Platelets are a type of blood cell that help the body form clots to stop bleeding. 

“I can certainly see why you would think that [taking] Aspirin should work,” said Dr. Don Sheppard, director and founder of the McGill Interdisciplinary Initiative in Infection and Immunity in a recent CBC News Network interview.

But “Aspirin just doesn’t have the firepower to beat these antibodies that directly turn your platelets,” he said. “So we don’t think that that’s going to be the magic bullet, sadly.”

Can you mix doses of different brands of AstraZeneca?

Pharmacist Barbara Violo arranges all the empty vials of AstraZeneca-Oxford COVID-19 vaccines she has provided to customers at the Junction Chemist in Toronto. (Nathan Denette/The Canadian Press)

There are two different brands of the AstraZeneca shots for COVID-19 available in Canada: The AstraZeneca COVID-19 Vaccine, manufactured in the United States and elsewhere, and COVISHIELD, manufactured by Serum Institute of India. You don’t need to worry about mixing them. They are interchangeable.

“Same recipe, same molecule, just different factories,” said Dr.
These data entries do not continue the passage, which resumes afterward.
-- ==== Sys2Proof/Certificates/Slice0/Obligations.lean ====
section
/-! DEFINITION. The statements about the machine. "For every state" includes states that no run reaches; where a
statement needs one of the invariants of Safety.lean it says so, and the invariant is a statement of its own. -/

open Sys2Proof Sys2Proof.Machine

/-! ### Decoding and encoding (30_encoding.md) -/

/-- The instructions that six words of the spec's own examples stand for (R161, 40_rvi_compute.md; R201, R207,
41_rvi_control_mem.md; R241, 42_system.md; R460, R461, 47_rvc.md). -/
def Obligations.example_words_decode : Prop :=
  decodeCode Config.reset (.word 0x002081b3#32) = .ok (.add 3 1 2) ∧
    decodeCode Config.reset (.word 0x00208463#32) = .ok (.beq 1 2 4) ∧
    decodeCode Config.reset (.word 0xffdff0ef#32) = .ok (.jal 1 0xffffe) ∧
    decodeCode Config.reset (.word 0x003312f3#32) = .ok (.csrrw 5 3 6) ∧
    decodeCode Config.reset (.half 0x0800#16) = .ok (.c_addi4spn 0 4) ∧
    decodeCode Config.reset (.half 0x147d#16) = .ok (.c_addi 8 63)

/-- Decoding the bytes of a well-formed machine instruction gives it back and leaves the bytes after it, for
every instruction and every operand the encoding admits (R111 to R148, 30_encoding.md). -/
def Obligations.decode_encode : Prop :=
  ∀ (cfg : Config) (i : Instr) (rest : List Byte), i.wf cfg = true → isMachine cfg.xlen i →
    decode cfg (encode cfg.xlen i ++ rest) = .ok (i, rest)

/-- What decodes is a well-formed machine instruction, and its encoding is the word it was decoded from: no bit
of a word is ignored and none is shared by two instructions (R141 to R148, 30_encoding.md). -/
def Obligations.encode_decode : Prop :=
  ∀ (cfg : Config) (code : Code) (i : Instr), decodeCode cfg code = .ok i →
    i.wf cfg = true ∧ isMachine cfg.xlen i ∧ i.code cfg.xlen = code

/-- A pseudoinstruction runs as its expansion, one machine instruction after another, and the expansion of a
well-formed one is well formed (R510, R514, 48_pseudo.md; log 23: in the model as one `exec`). -/
def Obligations.pseudo_runs_expansion : Prop :=
  ∀ (i : Instr) (s : State), exec i s = runAll (i.expand s.cfg.xlen) s ∧
    ∀ j ∈ i.expand s.cfg.xlen, isMachine s.cfg.xlen j ∧ (i.wf s.cfg = true → j.wf s.cfg = true)

/-! ### One step -/

/-- A step runs the instruction whose bytes lie at the pc. With `u` the state in which the step begins (its
inputs sampled, an idle `wfi` resumed, the model's counter advanced): no interrupt is taken, the pc is
aligned, the bytes there are ram, were not stored to since the last `fence.i`, and are the bytes of a code
word that decodes to `i`; then the step is `exec i` (R14, 00_scope.md; R81, R82, 20_memory.md). -/
def Obligations.step_runs_decoded : Prop :=
  ∀ (s u : State) (code : Code) (i : Instr), u = s.begin → u.irqToTake = none →
    (u.cfg.c = true ∨ u.pc.toNat / 2 % 2 = 0) →
    (∀ k, k < code.len → u.classAt (byteAddr u.cfg.xlen u.pc k) = .ram ∧
      u.stale.find (byteAddr u.cfg.xlen u.pc k) = none ∧
      code.bytes[k]? = some (u.mem.read (byteAddr u.cfg.xlen u.pc k))) →
    decodeCode u.cfg code = .ok i → step s = exec i u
Don Sheppard, a medical microbiologist and director and founder of the McGill Interdisciplinary Initiative in Infection and Immunity in Montreal in a recent CBC News interview.

“Health Canada has evaluated the manufacturing process by both factories and said that they’re identical.” 

So, it’s totally fine to start and finish with either shot when completing your vaccination series, a spokesperson from AstraZeneca confirmed in an email to CBC News.

However, getting two different types of COVID-19 vaccines, such as one Pfizer shot and one AstraZeneca shot, is currently not recommended

But there are studies looking at the safety and efficacy of mixing different kinds of vaccines, such as the mRNA vaccines from Pfizer and Moderna, and the non-replicating viral vector vaccines, such as Janssen (Johnson & Johnson) and AstraZeneca.

Health officials in Quebec are considering offering a different second mRNA dose amid vaccine shortages in that province.

Some experts suspect that using different types of vaccines together might actually give you a better immune response.